__Task material__:
------------------------------------

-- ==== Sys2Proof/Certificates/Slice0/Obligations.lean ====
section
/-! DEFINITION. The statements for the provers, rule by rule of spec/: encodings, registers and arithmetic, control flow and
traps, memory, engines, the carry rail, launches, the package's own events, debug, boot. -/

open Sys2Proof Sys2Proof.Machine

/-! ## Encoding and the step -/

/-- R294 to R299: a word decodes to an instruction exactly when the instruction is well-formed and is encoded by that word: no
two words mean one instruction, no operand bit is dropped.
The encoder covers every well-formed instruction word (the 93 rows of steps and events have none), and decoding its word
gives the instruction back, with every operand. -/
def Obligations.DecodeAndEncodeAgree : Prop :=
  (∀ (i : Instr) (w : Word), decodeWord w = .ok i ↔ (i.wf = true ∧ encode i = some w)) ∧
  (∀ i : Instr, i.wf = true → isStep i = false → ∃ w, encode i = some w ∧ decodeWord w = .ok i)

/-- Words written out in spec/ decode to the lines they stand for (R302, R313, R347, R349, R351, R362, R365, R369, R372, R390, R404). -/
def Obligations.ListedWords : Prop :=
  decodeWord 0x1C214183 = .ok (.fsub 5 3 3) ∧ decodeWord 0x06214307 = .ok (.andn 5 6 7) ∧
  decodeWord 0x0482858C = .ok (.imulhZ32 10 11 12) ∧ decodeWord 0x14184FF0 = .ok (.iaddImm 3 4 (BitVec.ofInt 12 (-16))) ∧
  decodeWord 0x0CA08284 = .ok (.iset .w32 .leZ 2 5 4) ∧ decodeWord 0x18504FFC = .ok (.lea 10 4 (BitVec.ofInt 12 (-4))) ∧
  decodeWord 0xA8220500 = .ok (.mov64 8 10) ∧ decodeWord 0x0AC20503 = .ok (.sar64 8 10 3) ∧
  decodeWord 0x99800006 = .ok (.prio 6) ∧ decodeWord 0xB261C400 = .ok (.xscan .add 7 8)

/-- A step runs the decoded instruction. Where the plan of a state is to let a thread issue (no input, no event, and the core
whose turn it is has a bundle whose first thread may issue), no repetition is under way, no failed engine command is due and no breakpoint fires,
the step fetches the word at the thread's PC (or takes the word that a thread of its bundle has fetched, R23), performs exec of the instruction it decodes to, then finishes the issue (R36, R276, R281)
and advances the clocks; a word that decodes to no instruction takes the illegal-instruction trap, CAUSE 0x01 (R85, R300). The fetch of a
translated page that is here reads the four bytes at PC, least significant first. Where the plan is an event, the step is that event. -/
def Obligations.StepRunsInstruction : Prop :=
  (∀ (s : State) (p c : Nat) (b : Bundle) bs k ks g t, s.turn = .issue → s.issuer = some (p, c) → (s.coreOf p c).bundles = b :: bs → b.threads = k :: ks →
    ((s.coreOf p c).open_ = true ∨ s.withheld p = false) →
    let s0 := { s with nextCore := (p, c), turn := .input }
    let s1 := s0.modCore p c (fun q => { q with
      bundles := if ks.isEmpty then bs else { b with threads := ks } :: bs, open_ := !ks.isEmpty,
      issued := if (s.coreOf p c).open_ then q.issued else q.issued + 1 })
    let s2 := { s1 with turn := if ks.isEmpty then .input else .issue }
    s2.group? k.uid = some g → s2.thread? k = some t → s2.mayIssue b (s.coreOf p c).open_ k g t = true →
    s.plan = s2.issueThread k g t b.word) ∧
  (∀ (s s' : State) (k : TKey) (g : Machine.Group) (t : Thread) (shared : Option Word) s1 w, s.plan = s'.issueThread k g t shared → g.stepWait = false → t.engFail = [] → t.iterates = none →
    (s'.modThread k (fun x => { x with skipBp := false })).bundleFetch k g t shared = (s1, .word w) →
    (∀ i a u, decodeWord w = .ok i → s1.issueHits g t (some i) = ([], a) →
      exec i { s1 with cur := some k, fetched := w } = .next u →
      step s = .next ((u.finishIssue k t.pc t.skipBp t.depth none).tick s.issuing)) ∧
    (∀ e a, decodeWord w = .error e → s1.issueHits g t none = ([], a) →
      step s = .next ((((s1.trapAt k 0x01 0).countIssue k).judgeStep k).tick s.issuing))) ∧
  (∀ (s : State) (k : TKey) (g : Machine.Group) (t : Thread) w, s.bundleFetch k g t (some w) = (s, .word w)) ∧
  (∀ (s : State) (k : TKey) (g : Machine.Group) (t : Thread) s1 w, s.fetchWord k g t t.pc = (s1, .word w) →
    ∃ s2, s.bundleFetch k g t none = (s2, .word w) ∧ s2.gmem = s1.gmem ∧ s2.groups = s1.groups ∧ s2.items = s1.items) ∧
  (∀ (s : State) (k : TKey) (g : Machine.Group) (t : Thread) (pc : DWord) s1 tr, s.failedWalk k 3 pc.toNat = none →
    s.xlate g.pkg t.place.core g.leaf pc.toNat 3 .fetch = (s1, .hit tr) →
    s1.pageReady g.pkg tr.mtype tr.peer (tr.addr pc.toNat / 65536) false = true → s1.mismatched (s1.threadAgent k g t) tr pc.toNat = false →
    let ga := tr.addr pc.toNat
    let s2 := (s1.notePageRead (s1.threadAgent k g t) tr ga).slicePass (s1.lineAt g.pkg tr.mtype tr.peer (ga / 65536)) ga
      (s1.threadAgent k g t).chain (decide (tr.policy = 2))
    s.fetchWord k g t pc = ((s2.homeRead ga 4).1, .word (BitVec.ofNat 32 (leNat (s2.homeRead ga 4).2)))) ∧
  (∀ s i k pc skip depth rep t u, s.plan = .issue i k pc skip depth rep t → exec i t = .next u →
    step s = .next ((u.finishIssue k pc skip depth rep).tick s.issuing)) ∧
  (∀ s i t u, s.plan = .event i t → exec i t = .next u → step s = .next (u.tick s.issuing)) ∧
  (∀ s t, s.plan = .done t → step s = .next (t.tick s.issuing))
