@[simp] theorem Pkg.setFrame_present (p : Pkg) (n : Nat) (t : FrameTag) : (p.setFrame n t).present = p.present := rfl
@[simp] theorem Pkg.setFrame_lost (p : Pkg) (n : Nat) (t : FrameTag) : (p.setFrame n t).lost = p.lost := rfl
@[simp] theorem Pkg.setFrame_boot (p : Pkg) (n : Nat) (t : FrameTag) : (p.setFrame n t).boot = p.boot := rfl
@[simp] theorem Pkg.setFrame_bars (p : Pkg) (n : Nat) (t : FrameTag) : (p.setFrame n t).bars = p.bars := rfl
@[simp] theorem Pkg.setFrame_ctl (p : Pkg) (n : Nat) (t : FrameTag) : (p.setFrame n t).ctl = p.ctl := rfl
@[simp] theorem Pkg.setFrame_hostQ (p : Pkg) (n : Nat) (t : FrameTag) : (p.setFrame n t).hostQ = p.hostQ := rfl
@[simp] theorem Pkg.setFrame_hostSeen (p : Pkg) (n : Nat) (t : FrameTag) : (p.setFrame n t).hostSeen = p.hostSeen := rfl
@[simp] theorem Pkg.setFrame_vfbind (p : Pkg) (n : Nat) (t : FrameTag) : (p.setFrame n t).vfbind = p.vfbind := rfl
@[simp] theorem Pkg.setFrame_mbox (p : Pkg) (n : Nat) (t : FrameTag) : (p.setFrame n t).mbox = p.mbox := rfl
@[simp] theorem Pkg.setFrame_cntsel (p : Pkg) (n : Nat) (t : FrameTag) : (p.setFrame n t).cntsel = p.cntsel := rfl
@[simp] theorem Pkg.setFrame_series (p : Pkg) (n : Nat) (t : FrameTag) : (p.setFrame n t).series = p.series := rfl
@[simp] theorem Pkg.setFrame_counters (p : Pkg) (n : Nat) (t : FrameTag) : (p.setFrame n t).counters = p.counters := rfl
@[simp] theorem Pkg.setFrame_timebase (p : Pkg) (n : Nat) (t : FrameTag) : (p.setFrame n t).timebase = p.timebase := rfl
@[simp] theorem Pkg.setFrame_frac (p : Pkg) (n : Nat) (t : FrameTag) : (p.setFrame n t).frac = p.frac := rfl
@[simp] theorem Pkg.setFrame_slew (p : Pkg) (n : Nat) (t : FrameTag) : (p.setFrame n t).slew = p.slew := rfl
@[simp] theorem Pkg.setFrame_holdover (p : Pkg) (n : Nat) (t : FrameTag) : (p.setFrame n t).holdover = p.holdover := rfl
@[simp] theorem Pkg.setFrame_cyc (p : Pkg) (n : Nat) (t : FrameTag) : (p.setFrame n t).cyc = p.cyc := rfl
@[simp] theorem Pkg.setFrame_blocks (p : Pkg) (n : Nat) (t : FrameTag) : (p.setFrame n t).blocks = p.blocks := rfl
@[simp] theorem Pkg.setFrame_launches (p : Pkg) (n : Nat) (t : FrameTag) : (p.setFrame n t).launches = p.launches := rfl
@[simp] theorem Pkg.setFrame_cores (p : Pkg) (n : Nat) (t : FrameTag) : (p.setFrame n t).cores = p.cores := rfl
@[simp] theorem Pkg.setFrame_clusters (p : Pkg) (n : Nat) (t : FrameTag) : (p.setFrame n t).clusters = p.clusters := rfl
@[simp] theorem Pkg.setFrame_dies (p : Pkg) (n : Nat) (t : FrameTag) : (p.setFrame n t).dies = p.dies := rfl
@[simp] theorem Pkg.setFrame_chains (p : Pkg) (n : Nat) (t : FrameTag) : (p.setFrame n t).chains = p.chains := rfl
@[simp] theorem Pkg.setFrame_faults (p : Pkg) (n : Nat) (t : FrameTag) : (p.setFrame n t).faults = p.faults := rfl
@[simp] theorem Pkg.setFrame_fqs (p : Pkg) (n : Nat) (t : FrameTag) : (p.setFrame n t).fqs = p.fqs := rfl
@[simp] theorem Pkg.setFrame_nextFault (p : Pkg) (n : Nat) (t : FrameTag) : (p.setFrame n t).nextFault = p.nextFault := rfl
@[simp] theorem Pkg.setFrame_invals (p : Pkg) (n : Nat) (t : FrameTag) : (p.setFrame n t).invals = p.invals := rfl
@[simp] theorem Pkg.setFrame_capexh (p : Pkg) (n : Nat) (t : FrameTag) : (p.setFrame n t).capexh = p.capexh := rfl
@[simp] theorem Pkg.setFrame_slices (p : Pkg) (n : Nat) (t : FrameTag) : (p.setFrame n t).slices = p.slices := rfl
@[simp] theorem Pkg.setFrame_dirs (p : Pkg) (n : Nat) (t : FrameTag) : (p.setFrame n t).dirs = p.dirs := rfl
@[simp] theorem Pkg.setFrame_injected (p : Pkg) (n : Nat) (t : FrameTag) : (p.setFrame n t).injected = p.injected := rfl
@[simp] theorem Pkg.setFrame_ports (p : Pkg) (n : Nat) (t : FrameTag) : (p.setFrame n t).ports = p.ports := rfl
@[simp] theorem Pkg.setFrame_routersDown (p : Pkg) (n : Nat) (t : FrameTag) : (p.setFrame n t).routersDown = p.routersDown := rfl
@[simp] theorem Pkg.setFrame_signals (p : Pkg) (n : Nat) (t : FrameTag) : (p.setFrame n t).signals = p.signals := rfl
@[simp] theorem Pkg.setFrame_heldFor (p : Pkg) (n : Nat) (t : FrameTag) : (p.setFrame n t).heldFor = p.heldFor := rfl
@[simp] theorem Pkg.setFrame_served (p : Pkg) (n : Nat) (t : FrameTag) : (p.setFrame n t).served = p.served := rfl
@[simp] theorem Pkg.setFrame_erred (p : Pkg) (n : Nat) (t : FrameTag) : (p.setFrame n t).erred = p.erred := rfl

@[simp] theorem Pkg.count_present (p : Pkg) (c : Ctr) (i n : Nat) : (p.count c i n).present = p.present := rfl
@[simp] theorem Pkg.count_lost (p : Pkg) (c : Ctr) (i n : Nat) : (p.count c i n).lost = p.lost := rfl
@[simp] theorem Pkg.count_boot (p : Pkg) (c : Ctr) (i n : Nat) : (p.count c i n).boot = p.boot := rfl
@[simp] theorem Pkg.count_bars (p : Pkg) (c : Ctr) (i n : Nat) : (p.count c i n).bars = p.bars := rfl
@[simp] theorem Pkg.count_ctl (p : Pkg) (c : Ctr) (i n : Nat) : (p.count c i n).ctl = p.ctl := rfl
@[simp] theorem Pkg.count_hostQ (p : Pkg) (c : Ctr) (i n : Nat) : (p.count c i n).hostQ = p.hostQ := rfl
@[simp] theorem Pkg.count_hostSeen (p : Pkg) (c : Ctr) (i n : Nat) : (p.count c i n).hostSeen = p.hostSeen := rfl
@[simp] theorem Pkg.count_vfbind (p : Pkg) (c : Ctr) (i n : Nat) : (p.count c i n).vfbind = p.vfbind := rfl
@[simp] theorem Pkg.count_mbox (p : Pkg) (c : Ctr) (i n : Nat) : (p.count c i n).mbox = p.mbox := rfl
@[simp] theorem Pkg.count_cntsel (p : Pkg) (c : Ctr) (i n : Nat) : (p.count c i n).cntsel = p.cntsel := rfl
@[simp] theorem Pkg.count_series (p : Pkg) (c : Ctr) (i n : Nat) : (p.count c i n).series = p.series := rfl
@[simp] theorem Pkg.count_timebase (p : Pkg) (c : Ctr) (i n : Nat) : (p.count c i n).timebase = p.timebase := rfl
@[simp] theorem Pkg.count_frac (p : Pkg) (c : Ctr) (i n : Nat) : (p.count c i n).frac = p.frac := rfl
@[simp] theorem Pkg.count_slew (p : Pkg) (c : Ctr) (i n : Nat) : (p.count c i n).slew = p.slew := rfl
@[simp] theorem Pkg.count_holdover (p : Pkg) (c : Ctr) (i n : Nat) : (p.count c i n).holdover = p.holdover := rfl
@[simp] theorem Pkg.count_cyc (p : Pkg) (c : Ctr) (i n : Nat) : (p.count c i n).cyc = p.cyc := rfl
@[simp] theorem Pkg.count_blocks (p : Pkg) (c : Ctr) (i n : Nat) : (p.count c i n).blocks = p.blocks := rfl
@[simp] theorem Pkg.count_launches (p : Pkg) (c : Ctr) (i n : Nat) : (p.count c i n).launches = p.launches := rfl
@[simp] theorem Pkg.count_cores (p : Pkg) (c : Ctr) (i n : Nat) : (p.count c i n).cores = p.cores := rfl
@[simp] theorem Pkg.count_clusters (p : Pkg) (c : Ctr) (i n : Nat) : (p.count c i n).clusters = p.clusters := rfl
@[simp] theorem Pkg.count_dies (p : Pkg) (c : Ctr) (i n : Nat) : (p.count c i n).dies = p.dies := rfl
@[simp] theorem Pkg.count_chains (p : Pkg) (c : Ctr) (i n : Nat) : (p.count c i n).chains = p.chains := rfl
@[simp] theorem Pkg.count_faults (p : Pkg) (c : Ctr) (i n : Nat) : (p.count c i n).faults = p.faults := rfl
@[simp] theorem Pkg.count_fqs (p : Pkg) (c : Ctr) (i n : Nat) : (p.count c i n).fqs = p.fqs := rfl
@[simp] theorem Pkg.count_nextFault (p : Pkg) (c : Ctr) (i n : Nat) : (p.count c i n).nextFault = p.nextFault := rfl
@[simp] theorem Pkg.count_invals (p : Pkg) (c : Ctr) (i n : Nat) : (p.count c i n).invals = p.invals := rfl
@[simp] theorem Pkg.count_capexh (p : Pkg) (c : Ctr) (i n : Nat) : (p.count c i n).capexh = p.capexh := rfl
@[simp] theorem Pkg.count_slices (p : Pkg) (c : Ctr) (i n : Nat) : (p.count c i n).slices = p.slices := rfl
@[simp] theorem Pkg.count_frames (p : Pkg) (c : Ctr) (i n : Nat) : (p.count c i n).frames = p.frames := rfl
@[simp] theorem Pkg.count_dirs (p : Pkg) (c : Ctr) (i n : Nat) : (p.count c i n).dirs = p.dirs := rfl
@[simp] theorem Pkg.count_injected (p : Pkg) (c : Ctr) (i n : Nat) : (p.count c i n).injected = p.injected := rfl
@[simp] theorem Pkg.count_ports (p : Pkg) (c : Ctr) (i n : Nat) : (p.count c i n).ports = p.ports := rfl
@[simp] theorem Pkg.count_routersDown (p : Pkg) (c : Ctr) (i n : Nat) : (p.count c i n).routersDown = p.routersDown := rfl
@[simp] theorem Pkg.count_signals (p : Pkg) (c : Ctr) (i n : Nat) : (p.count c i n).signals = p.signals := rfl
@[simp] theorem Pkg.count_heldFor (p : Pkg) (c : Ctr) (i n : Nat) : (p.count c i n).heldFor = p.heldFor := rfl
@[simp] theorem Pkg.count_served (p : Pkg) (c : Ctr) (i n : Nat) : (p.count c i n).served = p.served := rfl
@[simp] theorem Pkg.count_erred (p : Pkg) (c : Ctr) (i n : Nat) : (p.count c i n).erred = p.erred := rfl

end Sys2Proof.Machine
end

------------------------------------

The reply should consist of one number: how many lines of the material contain the word "hostSeen".

2